* Extracted records
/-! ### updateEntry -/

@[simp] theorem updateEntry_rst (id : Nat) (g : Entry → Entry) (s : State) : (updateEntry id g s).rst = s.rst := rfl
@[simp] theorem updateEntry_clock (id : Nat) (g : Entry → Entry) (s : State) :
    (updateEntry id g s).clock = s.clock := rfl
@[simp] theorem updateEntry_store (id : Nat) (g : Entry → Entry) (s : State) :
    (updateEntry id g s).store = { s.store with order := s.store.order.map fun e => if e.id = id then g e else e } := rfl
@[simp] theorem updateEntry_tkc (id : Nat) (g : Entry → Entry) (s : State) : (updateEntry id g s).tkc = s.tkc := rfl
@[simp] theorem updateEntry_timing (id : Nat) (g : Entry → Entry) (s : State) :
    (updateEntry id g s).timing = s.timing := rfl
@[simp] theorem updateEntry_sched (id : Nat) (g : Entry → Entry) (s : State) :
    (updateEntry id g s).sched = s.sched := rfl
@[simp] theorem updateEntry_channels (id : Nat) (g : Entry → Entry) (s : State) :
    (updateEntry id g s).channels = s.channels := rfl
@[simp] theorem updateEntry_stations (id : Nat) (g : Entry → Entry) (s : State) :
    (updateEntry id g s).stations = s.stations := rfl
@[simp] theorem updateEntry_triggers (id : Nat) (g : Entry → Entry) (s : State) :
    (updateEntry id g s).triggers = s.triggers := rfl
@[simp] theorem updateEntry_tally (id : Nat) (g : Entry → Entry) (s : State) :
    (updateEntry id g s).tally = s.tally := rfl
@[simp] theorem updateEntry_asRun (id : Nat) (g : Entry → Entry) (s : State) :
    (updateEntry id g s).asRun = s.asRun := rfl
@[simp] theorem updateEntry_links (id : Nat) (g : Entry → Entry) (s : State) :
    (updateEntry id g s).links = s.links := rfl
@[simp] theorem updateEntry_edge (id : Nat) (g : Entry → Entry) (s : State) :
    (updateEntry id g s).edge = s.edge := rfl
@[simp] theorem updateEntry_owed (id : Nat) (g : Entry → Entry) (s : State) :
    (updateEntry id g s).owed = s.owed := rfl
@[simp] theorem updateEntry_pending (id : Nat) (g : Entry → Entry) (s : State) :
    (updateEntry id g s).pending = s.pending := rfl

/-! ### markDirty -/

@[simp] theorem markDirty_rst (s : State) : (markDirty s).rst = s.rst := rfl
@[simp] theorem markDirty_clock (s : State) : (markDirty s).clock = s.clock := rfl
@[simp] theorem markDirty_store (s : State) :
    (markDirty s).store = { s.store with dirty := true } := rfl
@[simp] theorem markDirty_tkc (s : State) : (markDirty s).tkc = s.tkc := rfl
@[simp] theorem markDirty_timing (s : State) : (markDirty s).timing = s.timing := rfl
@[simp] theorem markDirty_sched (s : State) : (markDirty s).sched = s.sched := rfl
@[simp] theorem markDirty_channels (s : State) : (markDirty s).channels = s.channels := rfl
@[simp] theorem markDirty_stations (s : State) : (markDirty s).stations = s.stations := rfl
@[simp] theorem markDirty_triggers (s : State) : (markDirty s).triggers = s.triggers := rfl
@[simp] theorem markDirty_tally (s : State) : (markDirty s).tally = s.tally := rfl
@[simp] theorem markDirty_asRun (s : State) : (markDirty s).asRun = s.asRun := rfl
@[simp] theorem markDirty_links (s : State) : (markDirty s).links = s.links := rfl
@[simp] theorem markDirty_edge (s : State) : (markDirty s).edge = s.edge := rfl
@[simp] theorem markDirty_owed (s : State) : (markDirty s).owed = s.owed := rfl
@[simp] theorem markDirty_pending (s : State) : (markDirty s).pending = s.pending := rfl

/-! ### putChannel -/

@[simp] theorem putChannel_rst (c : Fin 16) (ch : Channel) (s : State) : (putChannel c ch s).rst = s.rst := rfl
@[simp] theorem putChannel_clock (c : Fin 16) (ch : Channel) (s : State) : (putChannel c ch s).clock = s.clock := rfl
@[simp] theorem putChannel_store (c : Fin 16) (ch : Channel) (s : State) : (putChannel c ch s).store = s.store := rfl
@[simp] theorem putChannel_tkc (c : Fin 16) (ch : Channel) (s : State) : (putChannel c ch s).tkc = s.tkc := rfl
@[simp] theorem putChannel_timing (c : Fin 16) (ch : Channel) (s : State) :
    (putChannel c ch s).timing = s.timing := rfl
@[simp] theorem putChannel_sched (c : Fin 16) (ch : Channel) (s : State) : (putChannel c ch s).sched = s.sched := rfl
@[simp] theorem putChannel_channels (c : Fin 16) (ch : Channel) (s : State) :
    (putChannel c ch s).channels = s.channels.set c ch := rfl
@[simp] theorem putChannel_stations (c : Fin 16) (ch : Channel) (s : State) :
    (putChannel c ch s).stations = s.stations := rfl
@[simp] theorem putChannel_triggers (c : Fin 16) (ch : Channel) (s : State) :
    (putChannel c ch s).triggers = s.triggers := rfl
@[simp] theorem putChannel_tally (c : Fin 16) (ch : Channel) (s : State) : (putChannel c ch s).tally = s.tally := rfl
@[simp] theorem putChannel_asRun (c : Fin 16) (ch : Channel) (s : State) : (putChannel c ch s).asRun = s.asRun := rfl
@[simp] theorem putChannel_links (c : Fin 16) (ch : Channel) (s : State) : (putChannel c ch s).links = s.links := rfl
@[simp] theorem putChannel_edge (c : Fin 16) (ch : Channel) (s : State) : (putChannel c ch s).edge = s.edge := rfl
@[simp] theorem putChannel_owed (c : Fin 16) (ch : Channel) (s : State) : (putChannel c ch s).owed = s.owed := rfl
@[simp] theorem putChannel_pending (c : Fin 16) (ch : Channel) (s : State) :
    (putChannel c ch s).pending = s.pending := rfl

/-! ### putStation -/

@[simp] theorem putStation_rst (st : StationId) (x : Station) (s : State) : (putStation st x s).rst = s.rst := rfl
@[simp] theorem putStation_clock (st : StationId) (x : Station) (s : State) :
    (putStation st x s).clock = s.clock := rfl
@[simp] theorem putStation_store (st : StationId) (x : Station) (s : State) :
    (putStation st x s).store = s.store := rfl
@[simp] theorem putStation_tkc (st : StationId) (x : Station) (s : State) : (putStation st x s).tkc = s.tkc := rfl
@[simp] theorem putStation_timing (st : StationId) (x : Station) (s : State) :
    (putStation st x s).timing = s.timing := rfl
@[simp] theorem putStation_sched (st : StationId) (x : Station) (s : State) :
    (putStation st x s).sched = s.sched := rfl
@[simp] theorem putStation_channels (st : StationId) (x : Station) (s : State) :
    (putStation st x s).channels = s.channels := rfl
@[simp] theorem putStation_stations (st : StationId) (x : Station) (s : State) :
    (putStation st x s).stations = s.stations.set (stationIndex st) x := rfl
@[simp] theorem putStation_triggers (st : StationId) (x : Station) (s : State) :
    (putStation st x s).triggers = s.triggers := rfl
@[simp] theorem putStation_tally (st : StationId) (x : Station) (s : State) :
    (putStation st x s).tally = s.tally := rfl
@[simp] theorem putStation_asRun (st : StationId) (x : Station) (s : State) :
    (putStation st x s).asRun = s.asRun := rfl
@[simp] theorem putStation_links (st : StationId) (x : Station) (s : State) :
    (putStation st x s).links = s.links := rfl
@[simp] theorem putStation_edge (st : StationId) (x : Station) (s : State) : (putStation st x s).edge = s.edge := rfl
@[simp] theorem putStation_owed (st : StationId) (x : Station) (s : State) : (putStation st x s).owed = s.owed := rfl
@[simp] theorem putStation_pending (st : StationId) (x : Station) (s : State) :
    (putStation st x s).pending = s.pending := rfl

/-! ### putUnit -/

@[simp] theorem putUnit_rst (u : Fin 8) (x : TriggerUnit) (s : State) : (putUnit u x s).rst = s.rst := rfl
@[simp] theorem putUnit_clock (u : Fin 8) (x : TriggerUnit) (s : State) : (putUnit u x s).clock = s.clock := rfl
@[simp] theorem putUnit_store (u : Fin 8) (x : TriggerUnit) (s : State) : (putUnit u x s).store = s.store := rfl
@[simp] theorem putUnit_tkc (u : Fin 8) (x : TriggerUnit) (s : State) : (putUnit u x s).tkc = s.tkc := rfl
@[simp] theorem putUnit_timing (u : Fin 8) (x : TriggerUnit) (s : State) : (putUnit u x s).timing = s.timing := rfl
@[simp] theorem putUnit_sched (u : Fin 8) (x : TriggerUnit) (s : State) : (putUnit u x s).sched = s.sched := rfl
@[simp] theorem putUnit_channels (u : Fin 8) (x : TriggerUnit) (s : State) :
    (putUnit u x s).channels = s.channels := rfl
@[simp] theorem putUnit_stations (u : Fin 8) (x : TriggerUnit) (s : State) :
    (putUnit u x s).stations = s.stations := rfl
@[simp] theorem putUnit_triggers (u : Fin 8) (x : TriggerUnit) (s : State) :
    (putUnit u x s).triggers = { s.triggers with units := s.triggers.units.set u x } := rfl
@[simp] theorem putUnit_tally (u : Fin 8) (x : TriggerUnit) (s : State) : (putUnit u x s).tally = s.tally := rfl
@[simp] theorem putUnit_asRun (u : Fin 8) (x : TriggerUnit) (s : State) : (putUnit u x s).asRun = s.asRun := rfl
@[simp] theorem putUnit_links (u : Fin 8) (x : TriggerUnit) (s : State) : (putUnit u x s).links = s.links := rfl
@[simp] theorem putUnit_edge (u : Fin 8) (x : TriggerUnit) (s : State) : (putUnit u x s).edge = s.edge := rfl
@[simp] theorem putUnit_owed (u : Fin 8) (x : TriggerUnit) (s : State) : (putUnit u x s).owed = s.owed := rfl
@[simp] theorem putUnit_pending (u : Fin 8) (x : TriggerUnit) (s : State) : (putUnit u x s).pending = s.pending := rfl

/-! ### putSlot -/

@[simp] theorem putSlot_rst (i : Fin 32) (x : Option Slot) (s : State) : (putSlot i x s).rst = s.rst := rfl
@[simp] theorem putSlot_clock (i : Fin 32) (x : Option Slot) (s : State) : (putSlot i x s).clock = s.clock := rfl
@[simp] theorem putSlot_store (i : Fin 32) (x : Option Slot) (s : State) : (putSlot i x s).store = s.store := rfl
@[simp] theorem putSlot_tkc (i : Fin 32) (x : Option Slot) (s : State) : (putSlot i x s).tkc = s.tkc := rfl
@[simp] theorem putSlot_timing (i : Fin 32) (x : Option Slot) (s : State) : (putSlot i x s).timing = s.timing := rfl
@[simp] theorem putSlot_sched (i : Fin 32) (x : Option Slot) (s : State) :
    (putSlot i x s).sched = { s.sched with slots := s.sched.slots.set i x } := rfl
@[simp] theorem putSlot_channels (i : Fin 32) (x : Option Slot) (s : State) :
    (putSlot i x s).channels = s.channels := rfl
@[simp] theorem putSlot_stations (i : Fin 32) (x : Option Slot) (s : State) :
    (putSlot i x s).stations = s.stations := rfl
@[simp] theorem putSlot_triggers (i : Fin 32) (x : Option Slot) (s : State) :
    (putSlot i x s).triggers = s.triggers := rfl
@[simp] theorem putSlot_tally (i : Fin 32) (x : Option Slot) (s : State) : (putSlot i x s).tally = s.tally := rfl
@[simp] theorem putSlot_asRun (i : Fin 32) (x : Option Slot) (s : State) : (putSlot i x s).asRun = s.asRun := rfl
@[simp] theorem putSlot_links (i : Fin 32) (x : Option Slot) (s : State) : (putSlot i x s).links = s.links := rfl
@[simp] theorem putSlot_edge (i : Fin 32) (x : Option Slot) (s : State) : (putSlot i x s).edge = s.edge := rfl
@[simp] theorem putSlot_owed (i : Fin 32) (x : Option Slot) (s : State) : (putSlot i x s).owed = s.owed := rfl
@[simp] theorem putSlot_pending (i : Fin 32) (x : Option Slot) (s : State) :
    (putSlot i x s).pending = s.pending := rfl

* Exercise objective
Please make an exact copy of the lines above from the line with "theorem putChannel_channels (c" through the line with "(putChannel c ch s).triggers", both ends included.

* Worked solution
@[simp] theorem putChannel_channels (c : Fin 16) (ch : Channel) (s : State) :
    (putChannel c ch s).channels = s.channels.set c ch := rfl
@[simp] theorem putChannel_stations (c : Fin 16) (ch : Channel) (s : State) :
    (putChannel c ch s).stations = s.stations := rfl
@[simp] theorem putChannel_triggers (c : Fin 16) (ch : Channel) (s : State) :
    (putChannel c ch s).triggers = s.triggers := rfl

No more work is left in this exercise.